Жена сделала ко мне несколько шагов; в сиянии свечей блеснули слезы у нее на щеках. Теперь она стояла так близко, что я мог обонять аромат ее кожи, волос, дыхания.
– Мы с отцом Дионисио обсуждали это не один месяц. Сегодня я приняла окончательное решение. Я надеялась, что успею подготовить Диего, но твоя жесткость не оставляет мне выбора, потому что я вынуждена защищать свою честь. Я хочу последовать примеру преподобной матери Терезы Авильской, отречься от мира и уйти в орден босоногих кармелиток. Я буду собирать милостыню для бедных и помогать им, сколько хватит сил. Мать Тереза верила, что истинное равенство возможно только в обете нестяжания. Следуя по ее стопам, я смогу отыскать свою дорогу к спасению. Отныне мои дела будут звучать громче, чем твои отвратительные упреки, а сердце под рясой будет открыто людям и Господу. – Мерседес умолкла, словно давая мне возможность ответить. Ни одна замужняя испанка не могла покинуть дом и мужа, не вызвав порицания Церкви и общественности. Изменницы нередко представали перед инквизицией. Насколько я знал, еще ни одна испанская дворянка не совершала ничего подобного тому, что собиралась сделать моя жена.
– Я понимаю, что, если сейчас уеду в Авильскую общину, основанную матерью Терезой, это вызовет слухи. Я не хочу навлекать еще больший позор на тебя и нашего сына. Поэтому сначала я отправлюсь в Толедо и скрашу последние дни бабушки Асусены. Отец Дионисио благословил мой план. Я надеюсь, что время, проведенное в доме наших предков, избавит меня от упреков и укоротит языки тех нечестивцев, которые только и могут, что указывать пальцем на ближнего. Мир может осуждать меня сколько угодно: ему не дано ранить мое сердце или душу. Я виновна лишь в том, что решила посвятить себя служению другим, как завещал нам Иисус.

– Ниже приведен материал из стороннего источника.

/-- The error of check 2 to 5 leaves every DMEM byte as it was, so it is none of check 6's. -/
theorem checkOperands_error {i : Instr} {l : Latch} {e : ErrCode}
    (h : checkOperands i l = some e) : e ≠ .errNosep ∧ e ≠ .errShort := by
  by_cases hlen : lengthIllegal i l.len.toNat
  · obtain rfl := Option.some.inj ((checkOperands_of_illegal hlen).symm.trans h)
    split_ifs <;> decide
  · unfold checkOperands at h
    rw [lengthError_eq_none_iff.2 hlen] at h
    split_ifs at h <;> cases h <;> decide

/-! ### Which code a completion reports -/

/-- Once the checks have passed the code is the body's, 6 or 7, or what it was. -/
theorem errcode_of_checks {i : Instr} {s t : State} {l : Latch} (hl : s.inflight = some l)
    (hc : checkOperands i l = none) (h : exec i s = .next t) :
    t.errcode = s.errcode ∨ (t.errcode = 0x06 ∧ (i = .unpad ∨ i = .decrypt)) ∨
      (t.errcode = 0x07 ∧ i = .decrypt) := by
  obtain ⟨e, hsome, -⟩ | ⟨-, e, hbody, rfl⟩ | ⟨-, out, key, -, hs⟩ := exec_cases hl h
  · simp [hc] at hsome
  · obtain ⟨rfl, hi⟩ | ⟨rfl, hi⟩ := bodyOf_fail hbody
    · exact .inr (.inl ⟨rfl, hi⟩)
    · exact .inr (.inr ⟨rfl, hi⟩)
  · exact .inl (State.succeed_completedOk hs).errcode

/-- Settles O26: each branch of the premise says which check is the first to fail. -/
theorem errorPriority : Obligations.ErrorPriority := by
  intro s t l hl _ hcode h
  refine ⟨fun hword => ?illegalWord, fun i hword => ?legalWord⟩
  case illegalWord =>
    have hturn := engineTurn_illegal hl (decode_eq_none_of_not_wordWellFormed hword)
    obtain rfl := Host.Outcome.next.inj (h.symm.trans hturn)
    rfl
  case legalWord =>
    have hexec : exec i s = .next t :=
      (engineTurn_decoded hl (hword ▸ decode_encode i)).symm.trans h
    have code_of_check {e : ErrCode} (hc : checkOperands i l = some e) : t.errcode = e.code := by
      obtain rfl := Host.Outcome.next.inj (hexec.symm.trans (exec_checkFail hl hc))
      rfl
    have code_of_checks (hc : checkOperands i l = none) := hcode ▸ errcode_of_checks hl hc hexec
    refine ⟨fun hi => ?nop, fun hi => ⟨fun hlen => ?length, fun hlen => ⟨fun hrange => ?range,
      fun ⟨hsrc, hdst⟩ => ⟨fun hfits => ?overlap, fun hfits => ?body⟩⟩⟩⟩
    case nop =>
      subst hi
      simpa using code_of_checks (checkOperands_nop l)
    case length =>
      rw [code_of_check (checkOperands_of_illegal hlen)]
      split_ifs <;> rfl
    case range =>
      exact code_of_check (checkOperands_errRange hi (lengthError_eq_none_iff.2 hlen) (by omega))
    case overlap => exact code_of_check (checkOperands_errOverlap hi hlen hsrc hdst hfits)
    case body => exact code_of_checks (checkOperands_of_fits hi hlen hfits)

/-! ### What an error changes -/

/-- A completion that sets ERR is one of checks 1 to 5, which change nothing else, or one of check
6, which frees the destination range. -/
theorem engineTurn_error {s t : State} {l : Latch} (hl : s.inflight = some l)
    (herr : s.err = false) (h : engineTurn s = .next t) (hterr : t.err = true) :
    (∃ e, e ≠ .errNosep ∧ e ≠ .errShort ∧ t = s.failCommand e) ∨
      ∃ i e, decode l.word = some i ∧ (e = .errNosep ∨ e = .errShort) ∧
        t = (s.havoc l.dst.toNat (outMax i l.len.toNat)).failCommand e := by
  obtain ⟨i, hd, hexec⟩ | ⟨-, rfl⟩ := engineTurn_cases hl h
  · obtain ⟨e, hc, rfl⟩ | ⟨-, e, hbody, rfl⟩ | ⟨-, out, key, -, hs⟩ := exec_cases hl hexec
    · obtain ⟨hnosep, hshort⟩ := checkOperands_error hc
      exact .inl ⟨e, hnosep, hshort, rfl⟩
    · exact .inr ⟨i, e, hd, (bodyOf_fail hbody).imp And.left And.left, rfl⟩
    · simp [(State.succeed_completedOk hs).err, herr] at hterr
  · exact .inl ⟨.errOpcode, by decide, by decide, rfl⟩

/-- Settles O27: both kinds of error keep OUTLEN and KREG, and only check 6's frees a byte. -/
theorem errorEffects : Obligations.ErrorEffects := by
  intro s t l hl herr hout h hterr
  obtain ⟨e, hnosep, hshort, rfl⟩ | ⟨i, e, hd, hbody, rfl⟩ := engineTurn_error hl herr h hterr
  · refine ⟨hout, rfl, e, rfl, fun _ _ a => State.byteAt_congr rfl rfl a, fun hbody => ?_⟩
    exact absurd hbody (by simp [hnosep, hshort])
  · refine ⟨hout, rfl, e, rfl, fun hnosep hshort => ?_, fun _ => ⟨i, hd, ?_⟩⟩
    · exact absurd hbody (by simp [hnosep, hshort])
    · exact havoc_failCommand_completedErr s e _ _

end Sys2Proof.Machine
end

section
/-! What a completion reads and what changes KREG (10_state.md R29, R39). -/

namespace Sys2Proof.Machine

/-! ### The latched operands (R39) -/

/-- The state with other values in SRC, LEN and DST. -/
def State.withOperands (s : State) (a b c : Word) : State := { s with src := a, len := b, dst := c }

/-- A body reads DMEM and KREG, and its operands from the latched record. -/
theorem bodyOf_withOperands (i : Instr) (l : Latch) (s : State) (a b c : Word) :
    bodyOf i l (s.withOperands a b c) = bodyOf i l s := by
  cases i <;> rfl

theorem succeed_withOperands {s t : State} {dst : Nat} {out : Option (List Byte)}
    {key : Option Key} (h : s.succeed dst out key = .ok t) (a b c : Word) :
    (s.withOperands a b c).succeed dst out key = .ok (t.withOperands a b c) := by
  obtain ⟨hfits, rfl⟩ := State.succeed_eq_ok.1 h
  exact State.succeed_eq_ok.2 ⟨hfits, rfl⟩

/-- Settles O30: the checks and the body are of the latched record, and what a completion does with
their answer keeps SRC, LEN and DST. -/
theorem engineReadsLatchedOperands : Obligations.EngineReadsLatchedOperands := by
  intro i s t a b c h
  change exec i (s.withOperands a b c) = .next (t.withOperands a b c)
  cases hl : s.inflight with
  | none => simp [exec_idle i hl] at h
  | some l =>
    have hl' : (s.withOperands a b c).inflight = some l := hl
    obtain ⟨e, hc, rfl⟩ | ⟨hc, e, hbody, rfl⟩ | ⟨hc, out, key, hbody, hs⟩ := exec_cases hl h
    · exact exec_checkFail hl' hc
    · exact exec_bodyFail hl' hc ((bodyOf_withOperands i l s a b c).trans hbody)
    · rw [exec_eq_runCommand]
      exact runCommand_ok hl' hc ((bodyOf_withOperands i l s a b c).trans hbody)
        (succeed_withOperands hs a b c)

/-! ### The writers of KREG (R29) -/

/-- Only two commands answer a key. -/
theorem bodyOf_key {i : Instr} {l : Latch} {s : State} {out : Option (List Byte)} {k : Key}
    (h : bodyOf i l s = .ok (.ok out (some k))) : i = .kderive ∨ i = .decrypt := by
  cases i
  case kderive => exact .inl rfl
  case decrypt => exact .inr rfl
  case nop => cases h
  case unpad =>
    obtain ⟨-, hres⟩ := State.withSource_eq_ok (f := unpadResult).1 h
    obtain ⟨u, hu, -⟩ := unpadResult_eq_ok hres
    simp [unpadResult_ok hu] at hres
  all_goals
    obtain ⟨-, hres⟩ := State.withSource_eq_ok.1 h
    cases hres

– Кем ты себя возомнила? Святой? Это потруднее, чем обрядиться в черные тряпки и бить поклоны в запертой комнате. Мне все равно, какая тень ляжет на мое имя из-за твоего эгоизма, но что это за мать, которая оставляет сына? Даже дикие звери не бросают своих детенышей. Настоящая христианка никогда не пойдет на такое.
– Господь нас рассудит, Луис. Я верю, что Он не прогневается, если я оставлю Диего на твое попечение. Наш Спаситель, Иисус Христос, тоже покинул родительский дом, когда пришло время исполнить то, ради чего Он явился на землю. Только служение Господу и добрые дела принесут мне желанный покой. Спасение моей души – в руке Божией. Я чувствую, что Он слышит мои молитвы и призывает меня в Свое воинство, на битву с дьявольским промыслом. Он сам велел мне нести такой крест. Я с благодарностью приму любые удары, которые уготовила мне судьба. Если Господь призывает меня к служению Ему, значит, он простит мне этот грех.

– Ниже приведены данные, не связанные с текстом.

/-- A control frame in a waiting place and the oscillator time at which it was put there (R169). -/
structure Waiting where
  frame : ControlFrame
  since : Nat
deriving DecidableEq, Repr

/-- Control counters, items 1020 to 1025 (R182). -/
structure ControlCounters where
  executed  : Nat
  rejects   : Nat
  malformed : Nat
  overruns  : Nat
  notices   : Nat
  notRun    : Nat
deriving DecidableEq, Repr

/-- The control unit (chapter 11). -/
structure Control where
  station     : Station
  profile     : BitVec 2
  managers    : Vector (Option Station) 4
  executing   : Option Execution
  waiting     : PerPath (Option Waiting)
  lastServed  : Path
  table       : Table
  row         : Nat
  select      : PathSelect
  destination : Option Station
  noticePath  : PathSelect
  /-- Masked flags, bit p-1 for priority p (R176). -/
  mask        : BitVec 24
  holdoff     : Nat
  flags       : BitVec 24
  /-- The holdoff timer: stopped, or its remaining time in correction units (R177). -/
  timer       : Option Nat
  pendingMark : Bool
  /-- The hold of R178, and whether a notice became due under it. -/
  hold        : Bool
  heldNotice  : Bool
  sequence    : Nat
  softReset   : Bool
  lastResult  : Option Answer
  count       : ControlCounters
deriving DecidableEq, Repr

def ControlCounters.reset : ControlCounters := ⟨0, 0, 0, 0, 0, 0⟩

/-- R180 and the control item table; station address and profile are DESIGN CHOICES (log 5, 6). -/
def Control.reset : Control where
  station := 0
  profile := 0
  managers := Vector.replicate 4 none
  executing := none
  waiting := ⟨none, none⟩
  lastServed := .b
  table := .cadence
  row := 0
  select := .a
  destination := none
  noticePath := .both
  mask := 0xFFFFFC
  holdoff := 100
  flags := 0
  timer := none
  pendingMark := false
  hold := false
  heldNotice := false
  sequence := 0
  softReset := false
  lastResult := none
  count := .reset

/-! ## The whole state -/

/-- The state of the JD442. -/
structure State where
  inReset    : Bool
  /-- Oscillator time passed since reset, in units of 2^-16 ns (log 2). -/
  osc        : Nat
  servo      : Servo
  paths      : PerPath PathState
  classifier : Classifier
  correction : Correction
  sources    : Sources
  gens       : Vector Generator 16
  lines      : Lines
  flow       : Flow
  ctl        : Control
  /-- Free values read so far (log 37). -/
  free       : Nat
  /-- Commands waiting, first in, first out. -/
  pending    : List Instr
deriving DecidableEq, Repr

/-- The part right after reset release with both straps low: every block at its reset state (R180). -/
def State.reset : State where
  inReset := false
  osc := 0
  servo := .reset
  paths := ⟨.reset, .reset⟩
  classifier := .reset
  correction := .reset
  sources := .reset
  gens := Vector.replicate 16 .reset
  lines := .reset
  flow := .reset
  ctl := .reset
  free := 0
  pending := []

end Sys2Proof.Machine
end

– Откуда тебе знать, что это голос Бога, а не дьявола?
– Ненависть помутила твой разум, Луис. В твоем сердце столько ревности, что она ослепила тебя. Я больше не могу оставаться в этом доме. Твои несправедливые, нелепые упреки лишили меня всякой радости, и большой, и малой.

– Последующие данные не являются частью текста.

-- ==== Sys2Proof/Machine/Bytes.lean ====
section
/-! DEFINITION. Bytes of frames, rows and records: numbers most significant byte first (R183), fields by offset,
the frame check sequence (R185), and the encodings of values, none and enumerations (R183). -/

namespace Sys2Proof.Machine

open Sys2Proof.Config

/-! ## Reading -/

/-- An unsigned number, most significant byte first (R183). -/
def beNat (l : List Byte) : Nat := l.foldl (fun n b => n * 256 + b.toNat) 0

/-- Two's complement reading of an n-byte number (R183). -/
def signedOf (n v : Nat) : Int := if 2 * v < 256 ^ n then v else (v : Int) - 256 ^ n

/-- The bytes at an offset. -/
def slice (l : List Byte) (off len : Nat) : List Byte := (l.drop off).take len

/-- An unsigned field. -/
def fieldAt (l : List Byte) (off len : Nat) : Nat := beNat (slice l off len)

/-- A signed field. -/
def signedAt (l : List Byte) (off len : Nat) : Int := signedOf len (fieldAt l off len)

/-- One byte, 0 past the end. -/
def byteAt (l : List Byte) (off : Nat) : Byte := l.getD off 0

/-! ## Writing -/

/-- The low n bytes of a number, most significant first (R183). -/
def beBytes : Nat → Nat → List Byte
  | 0, _ => []
  | n + 1, v => BitVec.ofNat 8 (v / 256 ^ n) :: beBytes n v

/-- An unsigned field; a value that does not fit it shows a free value (log 18). -/
def putNat (n v : Nat) : List Byte :=
  if v < 256 ^ n then beBytes n v else beBytes n (fieldBeyond n v)

/-- A signed field in two's complement (R183); a value that does not fit it shows a free value (log 18). -/
def putInt (n : Nat) (v : Int) : List Byte :=
  if -(256 ^ n : Int) ≤ 2 * v ∧ 2 * v < 256 ^ n then beBytes n (v % 256 ^ n).toNat
  else beBytes n (fieldBeyond n v)

/-- Zero bytes. -/
def zeros (n : Nat) : List Byte := List.replicate n 0

/-- None in an unsigned field: all ones (R183). -/
def noneBytes (n : Nat) : List Byte := List.replicate n 0xFF

/-- None in a field that can also hold signed values: the most negative value (R183). -/
def noneSigned : Nat → List Byte
  | 0 => []
  | n + 1 => 0x80 :: zeros n

def putNat? (n : Nat) : Option Nat → List Byte
  | none => noneBytes n
  | some v => putNat n v

def putInt? (n : Nat) : Option Int → List Byte
  | none => noneSigned n
  | some v => putInt n v

/-- A bit vector of whole bytes. -/
def putBits {w : Nat} (n : Nat) (v : BitVec w) : List Byte := beBytes n v.toNat

/-- A timescale value: seconds in 6 bytes, nanoseconds in 4, sub-nanoseconds in 2 (R183). -/
def putTime (t : TimeValue) : List Byte := putNat 6 t.sec ++ putNat 4 t.ns ++ putNat 2 t.sub

/-- A signed count of correction units shown as a timescale value (R92, R108); one that is no timescale value
shows a free value (log 18). -/
def putUnits (u : Int) : List Byte :=
  if 0 ≤ u ∧ u ≤ maxUnits then putTime (ofUnits u.toNat) else beBytes 12 (fieldBeyond 12 u)

def putUnits? : Option Int → List Byte
  | none => noneBytes 12
  | some u => putUnits u

/-- A two-valued field whose owning table lists the true value first, as 'yes, no', 'set, clear' and 'true, false'
are listed, numbered in that order (R183, log 13). -/
def yesNo (v : Bool) : Nat := if v then 0 else 1

/-- A setting listed 'OFF, ON' (R183). -/
def offOn (v : Bool) : Nat := if v then 1 else 0

/-! ## The frame check sequence (R185) -/

/-- One bit into the register: generator polynomial 04C11DB7h. -/
def crcBit (reg : BitVec 32) (bit : Bool) : BitVec 32 :=
  if xor reg.msb bit then (reg <<< 1) ^^^ 0x04C11DB7#32 else reg <<< 1

/-- One byte, least significant bit first. -/
def crcByte (reg : BitVec 32) (b : Byte) : BitVec 32 :=
  (List.range 8).foldl (fun r i => crcBit r (b.getLsbD i)) reg

/-- A number evaluated before it is passed on; its value is not changed (`forced_eq` in Laws/Specs.lean). -/
def forced {α : Type} (v : Nat) (k : Nat → α) : α :=
  match v with
  | 0 => k 0
  | n + 1 => k (n + 1)

/-- The register after the bytes, in order. -/
def crcBytes : List Byte → BitVec 32 → BitVec 32
  | [], reg => reg
  | b :: l, reg => forced (crcByte reg b).toNat fun n => crcBytes l (BitVec.ofNat 32 n)

/-- The check value: the register started at all ones, the result bit-reversed and inverted. -/
def crc32 (l : List Byte) : BitVec 32 := ~~~ (crcBytes l 0xFFFFFFFF#32).reverse

/-- The check sequence as sent: least significant byte first. -/
def checkBytes (l : List Byte) : List Byte := (beBytes 4 (crc32 l).toNat).reverse

/-- The frame without its check sequence. -/
def frameBody (f : List Byte) : List Byte := f.take (f.length - 4)

/-- Whether the check sequence matches the contents (R28). -/
def checkOk (f : List Byte) : Bool := f.drop (f.length - 4) == checkBytes (frameBody f)

/-- A frame of these contents, padded with zeros to the 64-byte frame minimum, with its check sequence
(R184, R186). -/
def sealFrame (body : List Byte) : List Byte :=
  let padded := body ++ zeros (minFrame - 4 - body.length)
  padded ++ checkBytes padded

end Sys2Proof.Machine
end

Ни единое слово Мерседес не убедило меня, что она не виделась с Мигелем де Сервантесом после его возвращения в Испанию или что ее имя, как она сама уверенно заявляла, вне подозрений. Слушать ее значило слушать ангела тьмы.
– Доброй ночи, – сказал я и вышел из комнаты.
Вернувшись к себе, я сел на подоконник и плакал до тех пор, пока в рассветном небе не растворилась последняя звезда.
Я воспринял отъезд Мерседес в Толедо как решающее доказательство того, что она все еще любит Мигеля. Разумеется, она избрала дорогу раскаяния и добродетели, чтобы уберечься от соблазна. Первые месяцы мечты о мести пожирали меня изнутри, словно ненасытные личинки. Тревоги, не дававшие мне покоя днем, овладевали моими снами ночью. Наконец я решил предать Мигеля инквизиции, используя в качестве обвинения слухи о его неподобающем поведении в Алжире, которые исходили от доминиканского монаха Хуана Бланко де Паса. Я бы не удивился, узнав, что в рабстве Мигель предавался и бесстыдным удовольствиям плоти, которыми печально славятся турки.
Однако куда более грозными были заявления, будто в плену Мигель отрекся от своей веры. Церковь начала расследование, но закрыла его сразу же, как только несколько уважаемых христиан поручились за безупречное поведение Сервантеса в Алжире. Вскоре после этого отец Хуан уехал в Новую Испанию. Пожалуй, в его отсутствие я мог бы начать собственное расследование, но на это ушли бы многие годы и целое состояние. Да и как бы я объяснил Священной канцелярии мотивы, побудившие меня добиваться повторного рассмотрения дела? У святых отцов могли возникнуть ко мне вопросы.
В глубине души я понимал, что образы Мигеля и Мерседес будут преследовать меня до тех пор, пока я чистосердечно не прощу их. Мне следовало молиться, молиться и молиться, покуда Господь не снизойдет до моих страданий и не утешит в скорби.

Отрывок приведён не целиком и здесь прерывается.